Sour Economy Tests `For Better For Worse' Marriage Vows
- 2009 3 Jan
Money has gotten so tight for Mary Brown and her husband that she has taken a part-time job as a stripper.
"A furniture stripper," she explains with a devilish laugh.
A sense of humor has pulled the Browns through hard times, but even that's evaporating as the couple -- married for 18 years and with five children -- struggle to keep up with their bills. Every month, the high-interest loan they took out to buy a house in Cleveland gobbles up half their income, and what's left barely covers utilities and food.
Her husband, Shawn, 40, escapes from stress by spending 12 hours a day or more on the road as a truck driver.
When he gets home, he prefers to talk calmly about the bills in the privacy of their bedroom. "Not me," says Mary, 34. By then, she has fretted over finances so much that "I'm screaming, `The bills got to be paid, give me some money!'"
Like many couples in this dismal economy, the Browns are turning to experts for help. Together they attended a homeowners workshop last month and are trying to renegotiate their loan before their adjustable mortgage resets in January.
Clergy, therapists, debt counselors and others in the financial industry report hearing from more distressed couples struggling with a recession-era grab bag of troubles, from job loss and foreclosure to receding retirement accounts and uninsured illnesses.
Joe Rock, a therapist in suburban Rocky River, Ohio, says he has never had so many clients dealing with joblessness in his 25 years of practice. "In the last week, I saw 15 people who are out of work or who own a business that's failing," he said.
One byproduct of the economy, some experts say, is that fewer couples are calling it quits. In Cleveland's Cuyahoga County, the divorce rate has been shrinking steadily over the past three years.
"People are rethinking divorces," said Rock. "They realize they can't even afford attorneys," much less the cost of supporting two households.
Some say the sour economy is accomplishing a moral turnaround that ministers couldn't: convincing couples to not walk away when things get tough, but rather to forgive each other and remain committed to their vows, "for better, for worse, for richer, for poorer."
That's heartening news for Ronald Klein, pastor of missions and care at Parkside Church in Chagrin Falls, Ohio, where he has never seen such a long waiting list of couples seeking emotional guidance and financial help. Couples seem more willing than they were five or 10 years ago to seek marital counseling, said Klein, who has been providing pastoral care for nearly 50 years.
Overall, the divorce dip is a healthy trend, so long as couples aren't remaining in abusive relationships, said Linda Johanek, executive director of Cleveland's Domestic Violence Center. Economic woes are affecting those relationships, too, making "leaving or divorcing less of an option now because finances are so bad," Johanek said.
Victims shouldn't stay in an unhealthy relationship, she said, but instead work with trained advocates to plan a safe exit strategy. In marriages where violence isn't an issue, the threatening economy is forcing many to come to grips with how well they handle conflict.
"Sometimes I ride him a little too hard," Mary Brown admitted of her financial confrontations with her husband. "It's stressful. I'm constantly telling him, `You have to find a way to make this work.'"
Other couples avoid any discussion of financial problems. Said Andrea Kinast, foreclosure mediator for Cuyahoga County Common Pleas Court, "Some women call into our office after they've found out their husband stopped making mortgage payments. There wasn't enough money and he didn't want to tell her.
"She's worried so she makes the call but she doesn't want the husband to know," Kinast said. "It's a tense situation and a delicate one."
Yet, fear might be just the thing that can save a couple from financial disaster, believes Karin Maloney Stifler, a certified financial planner.
"I've never seen a case in my 18 years of doing this where there hasn't been a reason to have hope," she said. "Through any kind of crisis, whether it's health or financial, families can grow closer and stronger."

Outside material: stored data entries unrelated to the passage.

/-- All MAE point mappings of a latch, in one step (R25, R228); a forced point keeps its force value. -/
def State.applyMaps (s : State) : State :=
  s.pimgWrite (((List.range 512).filter fun m => s.on (Obj.MAE_MAP_ENABLE.i m)).map fun m =>
    PtWrite.whole (s.rd (Obj.MAE_MAP_POINT.i m)) (s.mapValue m))

/-- The sequence test of a set (R239). The delay of L2's crossing after L1's is a measurement the commands do not carry:
a free value, in 10^-6 of the cycle. -/
def State.testSequence (s : State) (v : Nat) : State :=
  let un := s.rd (Obj.MAE_SET_UN.i v)
  let f := Obj.MAE_SET_ACT_SEQ.i v
  let was := s.rd f
  let (x, s1) := s.draw
  let d := x % 1000000
  let now := if ! (List.range 3).all (fun k => decide (50 * un ≤ s.rd (Obj.MAE_SET_VRMS.ij v k))) then 0
    else if 250000 < d ∧ d < 416700 then 1 else if 583300 < d ∧ d < 750000 then 2 else 3
  let s2 := s1.wr f now
  if now = 2 ∧ was ≠ 2 then
    let (y, s3) := s2.draw
    s3.startEvent v 5 0 (y % 2 ^ 32)
  else if was = 2 ∧ now ≠ 2 then
    match s2.eventOf v 5 0 with
    | some e => s2.endEvent v e
    | none => s2
  else s2

/-! ### Sealed records (R246 to R249) -/

def State.ring (s : State) (c : Nat) : List SealRec := s.mae.rings.get [] c
def State.putRing (s : State) (c : Nat) (l : List SealRec) : State := { s with mae := { s.mae with rings := s.mae.rings.put c l } }

/-- Bytes of a record: its body and a 96-byte signature. -/
def SealRec.size (r : SealRec) : Nat := r.body.length + 96

def ringSize (l : List SealRec) : Nat := (l.map SealRec.size).foldl (· + ·) 0

/-- The bytes of a sealed record; without a signature it is zero (R247). -/
def SealRec.bytes (r : SealRec) : Bytes := r.body ++ r.sig.getD (List.replicate 96 0)

/-- The oldest records are overwritten until the ring holds at most 256 KiB; one above ACKED is lost (R248). -/
def State.trimRing (s : State) (c : Nat) : List SealRec → State × List SealRec
  | [] => (s, [])
  | r :: rest =>
    if ringSize (r :: rest) ≤ 262144 then (s, r :: rest)
    else
      let s1 := if s.rd (Obj.MAE_SEAL_ACKED.i c) < r.seq then
          ((s.inc (Obj.MAE_SEAL_LOST.i c)).set1 (Obj.MAE_SEAL_EVT_LOST.i c)).logAll [0, c] 0x050E (le 8 r.seq)
        else s
      State.trimRing s1 c rest

/-- The circuits of a tenant that are sealed. -/
def State.sealed (s : State) (c : Nat) : List Nat :=
  (s.ownCircuits c).filter fun i => bit (s.rd (Obj.MAE_SEAL_CIRC.i (i / 32))) (i % 32)

/-- The module identity, 16 bytes (Table 15-4). -/
def State.identity (s : State) : Bytes := le 4 (s.rd Obj.IDENT_ID_0.f) ++ le 4 (s.rd Obj.IDENT_ID_1.f) ++ le 4 (s.rd Obj.IDENT_ID_2.f) ++ le 4 (s.rd Obj.IDENT_ID_3.f)

/-- A circuit entry (Table 9-13); an estimate only where its gap lies in the sealed span. -/
def State.sealEntry (s : State) (i prevTime : Nat) : Bytes :=
  let r := circRows
  let k := (s.rd (Obj.MAE_LCIRC_GAP_SEQ.i i) + 2 ^ 32 - 1) % 64
  let inside := decide (s.rd (Obj.MAE_LCIRC_GAP_SEQ.i i) ≠ 0) && s.rd (Obj.MAE_GAPE_SEQ.i k) == s.rd (Obj.MAE_LCIRC_GAP_SEQ.i i) &&
    decide (prevTime < s.rd (Obj.MAE_GAPE_END.i k))
  le 2 i ++ le 2 (s.latchFlags r i) ++ le 4 (s.rd (Obj.MAE_CIRC_CAL_HASH.i i)) ++
  le 8 (s.rd (r.imp.i i)) ++ le 8 (s.rd (r.exp.i i)) ++ le 8 (s.rd (r.ind.i i)) ++ le 8 (s.rd (r.cap.i i)) ++
  le 8 (if inside then s.rd (Obj.MAE_LCIRC_EST_EP_IMP.i i) else 0) ++
  le 8 (if inside then s.rd (Obj.MAE_LCIRC_EST_EP_EXP.i i) else 0) ++ le 4 (s.rd (Obj.MAE_CIRC_CAL_GEN.i i)) ++ le 4 0

/-- Snapshot a sealed record of a tenant at a latch (Tables 9-12, 9-13). -/
def State.sealNow (s : State) (c reason missed : Nat) (h : LatchHead) : State :=
  let circs := s.sealed c
  let seq := (s.rd (Obj.MAE_SEAL_SEQ.i c) + 1) % 2 ^ 64
  let prev := ((s.ring c).getLast?.map (·.time)).getD 0
  let flags := circs.foldl (fun a i => a ||| s.latchFlags circRows i % 128) 0 ||| (if reason = 2 then 4 else 0)
  let body : Bytes := le 4 0x52425841 ++ le 2 1 ++ le 2 circs.length ++ le 1 c ++ le 1 reason ++ le 2 missed ++ le 4 0 ++ le 8 seq ++
    s.identity ++ le 4 h.seq ++ le 4 flags ++ le 8 h.time ++ le 8 prev ++ le 8 s.rtc.ticks ++ le 8 0 ++
    circs.flatMap fun i => s.sealEntry i prev
  let r := (s.wr (Obj.MAE_SEAL_SEQ.i c) seq).trimRing c (s.ring c ++ [⟨seq, h.time, body, none⟩])
  (r.1.putRing c r.2).wrs [(Obj.MAE_SEAL_OLDEST.i c, (r.2.head?.map (·.seq)).getD seq), (Obj.MAE_SEAL_SIG_STATE.i c, 1)]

Just like a high cholesterol score might persuade a person to cut out french fries, the economic downturn can scare today's couples into cutting their expenses, especially if they're habitual overspenders.
Stifler knows of one affluent couple caught off-guard when their money faucet abruptly dried up. They had no savings to fall back on when the husband's salary and bonuses were cut drastically.
Together they agreed to trim the fat from their budget and enlisted their children in the effort, Stifler said. Both kids opted to cut their tuition bills in half by switching from out-of-state private universities to state schools.
"The parents wanted this to be a lesson for the kids -- to live within your means," Stifler said.
Now is the time to build creative conflict resolution into a relationship, said Rock, the therapist. Be open-minded in brainstorming solutions, instead of insisting that your partner do things your way.
A couple at war over how much to spend on holiday gifts may have stormed away from the argument in the past, he said, but an empty bank account is just the thing to make them sit down and negotiate.
But don't wait until you're at the breaking point, advised Klein, the Parkside pastor.
He said it's too late for him to help "when the sheriff is on his way to foreclose. We regrettably don't see people coming in early enough."
Margaret Bernstein writes for The Plain Dealer in Cleveland.